HOW TO COMPLETE THIS TASK - List all lines in the material below that contain "DEFINITION".

INPUT RECORDS -

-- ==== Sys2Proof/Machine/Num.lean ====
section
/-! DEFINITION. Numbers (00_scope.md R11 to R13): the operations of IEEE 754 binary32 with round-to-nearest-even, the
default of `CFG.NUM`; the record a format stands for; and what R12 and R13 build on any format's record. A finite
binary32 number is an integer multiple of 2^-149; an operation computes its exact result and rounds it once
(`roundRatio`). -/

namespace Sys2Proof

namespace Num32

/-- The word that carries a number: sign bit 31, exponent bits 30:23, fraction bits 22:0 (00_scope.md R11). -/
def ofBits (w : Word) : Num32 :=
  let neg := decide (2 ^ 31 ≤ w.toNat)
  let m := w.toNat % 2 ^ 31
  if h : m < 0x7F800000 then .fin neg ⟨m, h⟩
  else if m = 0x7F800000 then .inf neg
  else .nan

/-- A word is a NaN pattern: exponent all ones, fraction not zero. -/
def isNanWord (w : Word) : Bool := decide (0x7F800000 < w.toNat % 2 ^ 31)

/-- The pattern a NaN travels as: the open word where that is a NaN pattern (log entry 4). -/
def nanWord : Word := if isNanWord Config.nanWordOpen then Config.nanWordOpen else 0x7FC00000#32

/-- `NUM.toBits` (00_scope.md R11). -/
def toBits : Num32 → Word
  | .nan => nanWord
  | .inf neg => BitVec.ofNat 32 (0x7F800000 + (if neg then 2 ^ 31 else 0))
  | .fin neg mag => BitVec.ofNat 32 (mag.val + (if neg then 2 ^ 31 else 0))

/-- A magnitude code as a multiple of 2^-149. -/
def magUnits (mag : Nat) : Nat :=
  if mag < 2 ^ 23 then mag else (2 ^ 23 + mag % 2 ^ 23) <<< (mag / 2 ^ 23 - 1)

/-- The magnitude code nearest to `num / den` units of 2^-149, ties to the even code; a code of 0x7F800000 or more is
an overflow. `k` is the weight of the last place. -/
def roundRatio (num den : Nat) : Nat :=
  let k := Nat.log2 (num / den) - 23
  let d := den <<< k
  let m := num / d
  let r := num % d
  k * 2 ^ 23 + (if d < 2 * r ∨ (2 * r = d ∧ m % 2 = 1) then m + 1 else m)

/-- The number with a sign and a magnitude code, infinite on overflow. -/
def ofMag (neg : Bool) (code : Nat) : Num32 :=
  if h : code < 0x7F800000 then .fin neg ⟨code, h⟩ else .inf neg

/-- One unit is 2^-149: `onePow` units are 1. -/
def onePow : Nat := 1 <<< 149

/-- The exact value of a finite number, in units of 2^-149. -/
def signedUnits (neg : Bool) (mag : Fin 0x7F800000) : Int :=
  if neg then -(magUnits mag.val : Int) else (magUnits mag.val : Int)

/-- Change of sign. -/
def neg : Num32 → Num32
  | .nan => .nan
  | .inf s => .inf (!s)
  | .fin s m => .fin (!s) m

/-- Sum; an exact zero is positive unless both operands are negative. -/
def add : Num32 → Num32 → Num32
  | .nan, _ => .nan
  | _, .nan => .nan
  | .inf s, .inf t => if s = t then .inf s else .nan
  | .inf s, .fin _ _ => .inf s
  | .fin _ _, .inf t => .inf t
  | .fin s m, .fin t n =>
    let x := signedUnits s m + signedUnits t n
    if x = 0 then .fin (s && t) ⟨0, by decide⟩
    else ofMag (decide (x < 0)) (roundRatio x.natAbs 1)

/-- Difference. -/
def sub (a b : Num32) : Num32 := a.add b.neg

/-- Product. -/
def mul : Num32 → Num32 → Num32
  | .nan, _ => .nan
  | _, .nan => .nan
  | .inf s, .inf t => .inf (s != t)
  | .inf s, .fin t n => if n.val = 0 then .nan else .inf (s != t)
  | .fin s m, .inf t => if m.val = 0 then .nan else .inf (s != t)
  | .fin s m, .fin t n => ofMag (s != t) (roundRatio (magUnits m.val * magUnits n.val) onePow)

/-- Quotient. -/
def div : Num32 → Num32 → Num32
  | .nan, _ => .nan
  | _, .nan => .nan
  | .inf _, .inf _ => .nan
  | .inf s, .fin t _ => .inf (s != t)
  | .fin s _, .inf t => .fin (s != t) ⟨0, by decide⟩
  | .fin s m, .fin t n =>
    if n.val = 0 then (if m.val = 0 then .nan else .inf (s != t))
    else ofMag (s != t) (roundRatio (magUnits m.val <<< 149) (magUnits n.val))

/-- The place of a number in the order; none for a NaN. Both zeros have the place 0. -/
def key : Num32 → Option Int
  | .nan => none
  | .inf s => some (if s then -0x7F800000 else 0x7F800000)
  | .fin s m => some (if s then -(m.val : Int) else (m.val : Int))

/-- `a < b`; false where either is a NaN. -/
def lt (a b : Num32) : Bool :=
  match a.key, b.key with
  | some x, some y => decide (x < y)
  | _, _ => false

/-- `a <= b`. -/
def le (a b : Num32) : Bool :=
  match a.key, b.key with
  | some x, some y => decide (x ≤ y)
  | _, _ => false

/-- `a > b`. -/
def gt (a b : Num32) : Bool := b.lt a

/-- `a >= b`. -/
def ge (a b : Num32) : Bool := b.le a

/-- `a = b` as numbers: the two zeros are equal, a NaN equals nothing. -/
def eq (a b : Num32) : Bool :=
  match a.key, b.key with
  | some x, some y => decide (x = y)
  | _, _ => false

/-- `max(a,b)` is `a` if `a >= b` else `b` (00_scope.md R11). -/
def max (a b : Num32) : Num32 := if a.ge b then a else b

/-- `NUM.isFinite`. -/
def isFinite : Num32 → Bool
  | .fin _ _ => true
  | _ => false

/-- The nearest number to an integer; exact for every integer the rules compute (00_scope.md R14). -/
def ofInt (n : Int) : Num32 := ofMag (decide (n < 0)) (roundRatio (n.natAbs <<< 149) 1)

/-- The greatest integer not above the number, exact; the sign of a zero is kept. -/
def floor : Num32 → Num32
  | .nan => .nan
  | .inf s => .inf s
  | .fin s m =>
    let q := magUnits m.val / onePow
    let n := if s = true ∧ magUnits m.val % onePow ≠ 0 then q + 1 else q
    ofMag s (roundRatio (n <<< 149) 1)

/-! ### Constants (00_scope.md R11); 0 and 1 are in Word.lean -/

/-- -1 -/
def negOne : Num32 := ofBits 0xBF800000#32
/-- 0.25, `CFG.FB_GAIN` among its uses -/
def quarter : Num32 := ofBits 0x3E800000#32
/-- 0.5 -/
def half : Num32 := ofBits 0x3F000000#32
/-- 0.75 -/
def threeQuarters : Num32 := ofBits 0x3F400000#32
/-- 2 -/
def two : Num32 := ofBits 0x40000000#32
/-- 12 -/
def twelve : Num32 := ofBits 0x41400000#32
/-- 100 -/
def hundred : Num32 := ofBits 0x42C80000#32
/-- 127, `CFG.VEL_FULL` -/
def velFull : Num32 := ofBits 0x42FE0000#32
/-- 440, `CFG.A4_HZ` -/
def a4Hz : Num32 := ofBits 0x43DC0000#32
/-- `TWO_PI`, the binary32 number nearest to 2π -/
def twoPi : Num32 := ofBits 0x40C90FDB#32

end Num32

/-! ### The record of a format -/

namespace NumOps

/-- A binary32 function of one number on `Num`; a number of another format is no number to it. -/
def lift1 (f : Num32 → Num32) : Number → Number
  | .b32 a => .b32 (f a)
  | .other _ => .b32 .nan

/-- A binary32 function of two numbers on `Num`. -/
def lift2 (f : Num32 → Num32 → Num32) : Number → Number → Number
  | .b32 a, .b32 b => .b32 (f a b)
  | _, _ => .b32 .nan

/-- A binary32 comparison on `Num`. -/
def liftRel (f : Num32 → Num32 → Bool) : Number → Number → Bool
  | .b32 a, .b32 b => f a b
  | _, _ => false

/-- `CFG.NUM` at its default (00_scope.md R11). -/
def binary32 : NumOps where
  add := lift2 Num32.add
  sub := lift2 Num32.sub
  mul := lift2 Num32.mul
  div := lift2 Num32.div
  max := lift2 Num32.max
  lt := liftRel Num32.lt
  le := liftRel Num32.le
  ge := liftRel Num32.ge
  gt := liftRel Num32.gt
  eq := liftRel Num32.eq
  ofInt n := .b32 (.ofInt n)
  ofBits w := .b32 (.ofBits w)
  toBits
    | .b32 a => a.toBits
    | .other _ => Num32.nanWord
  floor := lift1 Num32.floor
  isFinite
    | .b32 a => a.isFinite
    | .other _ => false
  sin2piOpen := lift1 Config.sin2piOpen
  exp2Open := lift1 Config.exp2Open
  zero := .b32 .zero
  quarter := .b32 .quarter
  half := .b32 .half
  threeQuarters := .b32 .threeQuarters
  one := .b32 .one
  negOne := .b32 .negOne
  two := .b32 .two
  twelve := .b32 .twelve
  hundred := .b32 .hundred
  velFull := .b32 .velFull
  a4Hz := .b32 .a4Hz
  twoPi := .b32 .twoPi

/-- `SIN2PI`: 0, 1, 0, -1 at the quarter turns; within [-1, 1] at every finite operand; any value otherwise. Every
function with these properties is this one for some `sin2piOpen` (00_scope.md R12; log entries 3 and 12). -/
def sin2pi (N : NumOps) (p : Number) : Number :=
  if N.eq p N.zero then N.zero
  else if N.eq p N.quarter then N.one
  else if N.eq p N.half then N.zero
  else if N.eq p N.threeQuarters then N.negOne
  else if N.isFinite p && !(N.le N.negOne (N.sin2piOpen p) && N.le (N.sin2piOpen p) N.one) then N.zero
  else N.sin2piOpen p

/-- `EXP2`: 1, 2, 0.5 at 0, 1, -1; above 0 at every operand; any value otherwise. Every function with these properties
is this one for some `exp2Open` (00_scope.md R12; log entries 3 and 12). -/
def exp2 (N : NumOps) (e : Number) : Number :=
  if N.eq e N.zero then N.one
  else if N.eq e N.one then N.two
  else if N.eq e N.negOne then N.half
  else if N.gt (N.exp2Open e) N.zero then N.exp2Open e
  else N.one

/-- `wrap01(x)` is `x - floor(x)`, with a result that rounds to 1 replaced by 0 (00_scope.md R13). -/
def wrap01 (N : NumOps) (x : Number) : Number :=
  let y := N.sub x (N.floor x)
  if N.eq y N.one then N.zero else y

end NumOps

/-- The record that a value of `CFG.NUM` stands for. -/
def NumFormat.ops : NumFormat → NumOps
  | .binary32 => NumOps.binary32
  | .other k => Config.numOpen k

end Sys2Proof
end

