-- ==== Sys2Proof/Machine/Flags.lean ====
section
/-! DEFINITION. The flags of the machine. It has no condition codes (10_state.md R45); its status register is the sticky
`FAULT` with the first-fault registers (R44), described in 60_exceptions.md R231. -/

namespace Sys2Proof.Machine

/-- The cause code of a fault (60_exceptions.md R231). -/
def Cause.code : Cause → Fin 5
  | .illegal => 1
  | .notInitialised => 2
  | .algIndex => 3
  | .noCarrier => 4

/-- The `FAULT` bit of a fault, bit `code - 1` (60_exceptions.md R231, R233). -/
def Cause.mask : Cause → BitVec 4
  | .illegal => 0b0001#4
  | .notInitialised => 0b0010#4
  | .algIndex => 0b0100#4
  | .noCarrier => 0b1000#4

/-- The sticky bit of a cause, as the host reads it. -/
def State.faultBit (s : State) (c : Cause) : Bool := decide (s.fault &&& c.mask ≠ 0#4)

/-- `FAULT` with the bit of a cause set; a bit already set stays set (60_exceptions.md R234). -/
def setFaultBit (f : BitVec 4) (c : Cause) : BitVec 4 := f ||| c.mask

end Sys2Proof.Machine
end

EXERCISE ANSWER -
/-! DEFINITION. Numbers (00_scope.md R11 to R13): the operations of IEEE 754 binary32 with round-to-nearest-even, the
/-! DEFINITION. The flags of the machine. It has no condition codes (10_state.md R45); its status register is the sticky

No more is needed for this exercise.